I would assume that's the case.
From looking at the other thread, I also saw that the wheel you use is made of two 0.75 inch thick pieces of plywood glued together, right?
Okay, after a little googling, I see that a 0.25 inch thick 4' by 8' sheet of plywood would normally be assumed to weigh about 25 pounds. ...but could, of course, actually be higher or lower depending upon the wood used and the glue content and such.
Using that figure, though, a 2 x 0.75" or 1.5" high stack of 4' by 8' plywood sheets should weigh about 150 pounds.
If we divide the area of your plywood disk by the top surface area of the stack of plywood sheets, then, we can multiply that number by 150 to get a ballpark figure for the mass of your wooden disk in lbm (pounds mass).
So, 3.14x(19/2)^2/(4x12x8x12)x150=9.2 lbm
Now, a solid disk (or cylinder) is supposed to have a moment of inertia (I) of 1/2 x m x r^2.
Since the moment of inertia of a hollow cylinder is supposed to be m x r^2, though, your disk could be replaced by a (most mass at the rim type of) flywheel with 4.6 lbm at the rim.
This seems to be fairly close to the amount of mass you are hanging on the rim in your experiments - and with a conventional understanding of things would be very significant.

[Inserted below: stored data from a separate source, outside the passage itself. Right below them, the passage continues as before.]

/-- An RDMA connection (R263 to R303). -/
structure Conn where
  /-- controller QP number, 24 bits (R265). -/
  qpn : Nat := 0
  /-- 128 bits (R266). -/
  hostid : Nat := 0
  /-- host QP number (R266). -/
  hostQpn : Nat := 0
  /-- QID of the request (R266). -/
  qid : Nat := 0
  /-- network port (R43). -/
  port : Nat := 0
  /-- link index (R347). -/
  link : Nat := 0
  /-- association, once connected (R307). -/
  assoc : Option Nat := none
  /-- spread mode in force (R292). -/
  spread : Bool := false
  /-- 48 bits (R270). -/
  claimGen : Nat := 0
  /-- RDMA READs allowed, at most 16 (R267). -/
  depth : Nat := 16
  /-- host to controller (R269). -/
  rx : Sa := {}
  /-- controller to host (R269). -/
  tx : Sa := {}
  /-- next PSN expected (R299). -/
  psn : Nat := 0
  /-- gap NAK sent (R299). -/
  nakSent : Bool := false
  /-- packets placed and not acknowledged (R299). -/
  unacked : Nat := 0
  /-- next PSN to send (R299). -/
  txPsn : Nat := 0
  /-- oldest PSN not acknowledged (R299). -/
  txOldest : Nat := 0
  /-- resends of the oldest PSN (R299). -/
  tries : Nat := 0
  /-- standard-mode message in progress: room, generation, next offset (R284). -/
  roomMsg : Option (Nat × Nat × Nat) := none
  /-- incomplete messages, at most 64 (R297). -/
  msgs : List Msg := []
  /-- lowest message not delivered (R295). -/
  nextMsg : Nat := 1
  /-- messages sent and not acknowledged (R296, R298). -/
  txMsgs : List SentMsg := []
  /-- r, MB/s (R302). -/
  rate : Nat := 100000
  /-- g, MB/s (R302). -/
  goal : Nat := 100000
  /-- a, 0 to 1,024 (R302). -/
  estimate : Nat := 0
  /-- s (R302). -/
  gap : Nat := 4
  /-- CNP in this leg (R302). -/
  cnp : Bool := false
  /-- bytes sent in this leg (R303). -/
  sent : Nat := 0
  /-- shelf time of the last CNP sent (R301). -/
  lastCnp : Option Nat := none
  /-- context on chip (R274, R275). -/
  cached : Bool := true
  /-- spill in flight (R278). -/
  spilling : Bool := false
  /-- fetch in flight (R275). -/
  fetching : Bool := false
  /-- use order (R275). -/
  lastUse : Nat := 0
  /-- slot from which the bound of its fetch counts (R275, R278). -/
  fetchAt : Nat := 0
  /-- host RDMA READs outstanding (R267). -/
  reads : Nat := 0
  deriving DecidableEq, Repr

/-- A room (R279). -/
structure Room where
  /-- 18 bits (R279). -/
  index : Nat := 0
  /-- 14 bits (R279). -/
  tag : Nat := 0
  /-- 16 bits (R279). -/
  gen : Nat := 0
  /-- controller QP number (R279). -/
  owner : Nat := 0
  /-- 0 none, 1 push, 2 read, 3 sister (R279). -/
  kind : Nat := 0
  /-- right (R279). -/
  rd : Bool := false
  /-- right (R279). -/
  wr : Bool := false
  /-- 0 free, 1 open, 2 closing, 3 closed (R279). -/
  state : Nat := 0
  /-- bytes (R279). -/
  length : Nat := 0
  /-- 32 bits (R279). -/
  openLegs : Nat := 0
  /-- offset, bed of a push room (R281). -/
  beds : List (Nat × Nat) := []
  /-- messages open (R286). -/
  openMsgs : Nat := 0
  /-- the whole leg had no open message (R286). -/
  quiet : Bool := false
  /-- tr_room_close_timeout passed (R286). -/
  cut : Bool := false
  /-- pending Modify: length, wr, rd (R285). -/
  modify : Option (Nat × Bool × Bool) := none
  /-- tr_room_close_timeout when it was opened, ns (R286, R304). -/
  closeLimit : Nat := 0
  /-- arrivals of its Room Closes (R280, R286). -/
  closers : List Nat := []
  /-- arrivals of the Room Modifies pending (R280, R285). -/
  modifiers : List Nat := []
  /-- earlier generations still in use: gen, length, wr, rd (R284). -/
  gens : List (Nat × Nat × Bool × Bool) := []
  deriving DecidableEq, Repr

/-- A packet in the waiting room (R276). -/
structure Waiting where
  /-- QP number (R276). -/
  qpn : Nat := 0
  /-- its headers (R276). -/
  packet : Packet := {}
  /-- bed of its payload (R276). -/
  bed : Option Nat := none
  /-- order of arrival (R276). -/
  tag : Nat := 0
  deriving DecidableEq, Repr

I have yet to do the calculations, but (again, using a conventional understanding) it looks like the inertial effects of the disk would be much greater than that of your suspended weights at the shaft.
You said something about assuming the Atwoods pulley to be massless? That is an oversimplification usually done in textbooks so they can concentrate on what the test is supposed to be measuring. ...but in an actual experiment, if one wanted decent results, the mass of the pulley would certainly have to be considered. In your case you have more of a huge flywheel than a lightweight pulley, it seems.
If you want to see how your experiment would behave with masses suspended from the shaft of a massless disk, I would suggest just removing the disk altogether to see.
My guess is that the suspended masses might move a bit faster than before.
To address some of the other posts...
In the experiment in the youtube video with the rotating hanger and batteries, when the fellow pulls down on the line(s), he is pulling in line with the spin axis - in line with the angular momentum vector. This shouldn't put a torque on the spinning hanger with the batteries and so angular momentum should be conserved.
By pulling down on the lines so that their redirected forces pull the batteries toward the center of rotation, though, he is pulling against the centrifugal force from the batteries, and so he is actually doing work and adding energy to the rotating hanger/battery system.
So, angular momentum would be conserved as not just the angular speed increased but also as the actual mass speed increased and thus as the energy of rotation (and kinetic energy of the masses) increased too.
This is similar to when ice skaters start a spin and then increase their spin rate by pulling in their arms and leg.
In pequaide's scenario on the air hockey table where a moving mass is circling a pin until the connecting string reaches another pin. The speed of the mass around the second pin (now constrained to a different path) would remain the same as before and there would be no energy gain.
You would calculate a different angular momentum for the new path around the new pin using the new radius, but it doesn't depend upon the previous calculated angular momentum for the different center of rotation.
Wubbly, maybe I should tie a safety line to my waist and then if you see it moving a little too fast, you might want to grab it real quick and try to extract some energy from it before it's too late. If it were long enough maybe you could even power your house for a few years. ..lolWubbly wrote:Try not to get dragged too far down pequaide's rabbit hole.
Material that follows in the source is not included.